## [WHAT YOU NEED TO DO]
The answer must consist only of the lines from the line with "h with running" to the line with "t.ctlUp = true →", both included, exactly as they stand below.

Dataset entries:
/-! ### The command transport (chapter 16) -/

/-- The rows of the transport: an entry is fetched, its head moves on, and it is run or taken by the gateway; a command without an answer
goes again up to three times, a gap in the order is skipped in time, the final reply of an accepted command is written once its work is
done (R390, R392, R404, R406, R488). Of each of these forms it says that exec answers the next state given, for every state and operand
that meet the conditions named: commandFetch, fabricQueueEntry, cmdRetryExpiry, seqGapSkip, asyncCommandDone. -/
def Obligations.TransportRowsRun : Prop :=
  (∀ s b reads ok, s.fetchReady false = true → s.ctlUp = true → s.fenceHolds false b = false →
    exec (.commandFetch false (some b) reads ok) s = .next ((s.advanceHead false).runPacket .localQueue b reads [] ok))
  ∧ (∀ s b reads ok, s.fetchReady true = true → s.ctlUp = true → s.fenceHolds true b = false →
    exec (.commandFetch true (some b) reads ok) s = .next ((s.advanceHead true).gwTake b (reads.getD 0 none) true))
  ∧ (∀ s fab reads ok, s.fetchReady fab = true → s.ctlUp = true →
    exec (.commandFetch fab none reads ok) s = .next ((s.advanceHead fab).readFailed fab (s.pair fab).cqHead.toNat))
  ∧ (∀ s b inl route, s.fetchReady true = true → s.ctlUp = true → s.fenceHolds true b = false →
    exec (.fabricQueueEntry b inl route) s = .next ((s.advanceHead true).gwTake b inl route))
  ∧ (∀ dest seq s f, s.ctlUp = true → s.cmd.flight.find? (flightIs dest seq) = some f → f.answered = false →
    f.lastSent + s.cmdRetry cmdRetryDflt ≤ s.tb1Ns →
    (f.sent < 3 → exec (.cmdRetryExpiry dest seq) s = .next ((s.modCmd fun c =>
      { c with flight := c.flight.map fun x =>
        if flightIs dest seq x then { x with sent := x.sent + 1, lastSent := s.tb1Ns } else x }).sendFlight f)) ∧
    (3 ≤ f.sent → exec (.cmdRetryExpiry dest seq) s = .next (State.gwPump ((s.modCmd fun c =>
      { c with flight := c.flight.filter fun x => !flightIs dest seq x }).gwError f.tag f.opcode stTimeout (errDetail 0 0 0xFF)))))
  ∧ (∀ src iss s o t h l, s.ctlUp = true → s.pow.phase = .running → s.cmd.orderOf src iss = some o → o.gapAt = some t →
    s.cmd.heldOf src iss = h :: l → t + 3 * s.cmdRetry cmdRetryDflt ≤ s.tb1Ns →
    exec (.seqGapSkip src iss) s = .next ((s.modCmd fun c => c.putOrder { o with expect := (l.foldl (fun (m : Held) x =>
      if (x.seq - o.expect).toNat < (m.seq - o.expect).toNat then x else m) h).seq }).releaseCmds src iss releaseFuel))
  ∧ (∀ path tag s a f, s.ctlUp = true → s.cmd.acc.find? (fun a => a.path == path && a.tag == tag && a.ready.isSome) = some a →
    a.ready = some f → exec (.asyncCommandDone path tag) s = .next (s.finish a f).gwPump)

/-! ### Power-up, resets and power states (chapters 1 and 19) -/

/-- Power and resets: a power-up runs the start-up sequence, which waits without a role and without good firmware, and begins once the
RESTORE commands are done; power lost resets everything; the reset inputs and the noted reset take their domains, and let them go (R26,
R275, R282, R283, R286, R443 to R449). Of each of these forms it says that exec answers the next state given, for every state and operand
that meet the conditions named: pgAoAssert, pgAoDeassert, restoreDone, rstHostNAssert, rstWarmNAssert, rstWarmNRelease, resetRelease,
domainResetStart. -/
def Obligations.ResetRowsRun : Prop :=
  (∀ role clk self s t, s.pow.aoHeld = true → role ≠ .invalid →
    t = ((s.aoStart role clk).modHoist fun h =>
      { h with running := (s.aoStart role clk).confirmedSlot, restoreOk := true, selfOk := self }) →
    exec (.pgAoAssert role clk true self) s = .next t.clocksUp.loadImage.readConf.migrate.loadTestDone.startOffset.toRestore ∧
    exec (.pgAoAssert role clk false self) s = .next ((t.readFlash (regionBase 0 (s.aoStart role clk).confirmedSlot)
      ((s.aoStart role clk).slotHdr (s.aoStart role clk).confirmedSlot).len).modPow fun u =>
      { u with phase := .badFirmware, intHold := true, heldPorts := u.heldPorts.filter (· != 2) }))
  ∧ (∀ clk ok self s, s.pow.aoHeld = true →
    exec (.pgAoAssert .invalid clk ok self) s = .next ((s.aoStart .invalid clk).modPow fun u =>
      { u with phase := .roleLess, heldPorts := u.heldPorts.filter (· != 2) }))
  ∧ (∀ s t, t = (s.modHall HallUnit.tear).aoReset .invalid →
    (s.sys.oos = false → exec .pgAoDeassert s = .next t) ∧
    (s.sys.oos = true → exec .pgAoDeassert s = .next (t.ownNotice 5 0xFF 0 0xFF 0xFF 0 0 0)))
  ∧ (∀ s t, s.restoring = true → s.ctlUp = true → s.engUp = true → t = s.restoreAll → t.restoring = true → t.ctlUp = true →
    t.engUp = true → (∀ a ∈ t.cmd.acc, restorePath a.path = false) → exec .restoreDone s = .next t.begin')
  ∧ (∀ s, s.aoUp = true → s.pow.hostReset = false →
    exec .rstHostNAssert s = .next (((s.modPow fun u => { u with hostReset := true }).hostResetSeen).resetEntry 2 true true allPorts))
  ∧ (∀ s, s.aoUp = true → s.pow.warmReset = false →
    exec .rstWarmNAssert s = .next (warmPorts.foldl (fun t p => t.portReset p)
      ((s.modPow fun u => { u with warmReset := true }).warmResetSeen).testReset))
  ∧ (∀ s t, s.aoUp = true → s.pow.warmReset = true → t = (s.modPow fun u => { u with warmReset := false }).warmReleased →
    exec .rstWarmNRelease s = .next (if s.pow.hostReset || s.pow.phase != .running then t
      else warmPorts.foldl (fun t p => t.portRelease p) t))
  ∧ (∀ self s, s.aoUp = true → s.pow.intHold = false → (s.pow.ctlHeld = true ∨ s.pow.engHeld = true) →
    (s.pow.phase = .running ∨ s.restoring = true) →
    s.pow.pstate ≠ .off →
    exec (.resetRelease self) s = .next ((if s.pow.hostReset then (s.modPow fun u => { u with hostReset := false }).watchRelease
      else s).clocksUp.engRestart.ctlRestart self))
  ∧ (∀ s p eng ctl, s.pow.pend = some p → ctl = bit p.1.toNat 3 → eng = (ctl || bit p.1.toNat 2) →
    exec .domainResetStart s = .next ((s.modPow fun u =>
      { u with pend := none, intHold := u.intHold && !(eng && s.hangHold) }).resetEntry 4 ctl eng
        ((List.range portCount).filter fun i => bit p.2.1.toNat i)))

## [WRITTEN REPLY]
      { h with running := (s.aoStart role clk).confirmedSlot, restoreOk := true, selfOk := self }) →
    exec (.pgAoAssert role clk true self) s = .next t.clocksUp.loadImage.readConf.migrate.loadTestDone.startOffset.toRestore ∧
    exec (.pgAoAssert role clk false self) s = .next ((t.readFlash (regionBase 0 (s.aoStart role clk).confirmedSlot)
      ((s.aoStart role clk).slotHdr (s.aoStart role clk).confirmedSlot).len).modPow fun u =>
      { u with phase := .badFirmware, intHold := true, heldPorts := u.heldPorts.filter (· != 2) }))
  ∧ (∀ clk ok self s, s.pow.aoHeld = true →
    exec (.pgAoAssert .invalid clk ok self) s = .next ((s.aoStart .invalid clk).modPow fun u =>
      { u with phase := .roleLess, heldPorts := u.heldPorts.filter (· != 2) }))
  ∧ (∀ s t, t = (s.modHall HallUnit.tear).aoReset .invalid →
    (s.sys.oos = false → exec .pgAoDeassert s = .next t) ∧
    (s.sys.oos = true → exec .pgAoDeassert s = .next (t.ownNotice 5 0xFF 0 0xFF 0xFF 0 0 0)))
  ∧ (∀ s t, s.restoring = true → s.ctlUp = true → s.engUp = true → t = s.restoreAll → t.restoring = true → t.ctlUp = true →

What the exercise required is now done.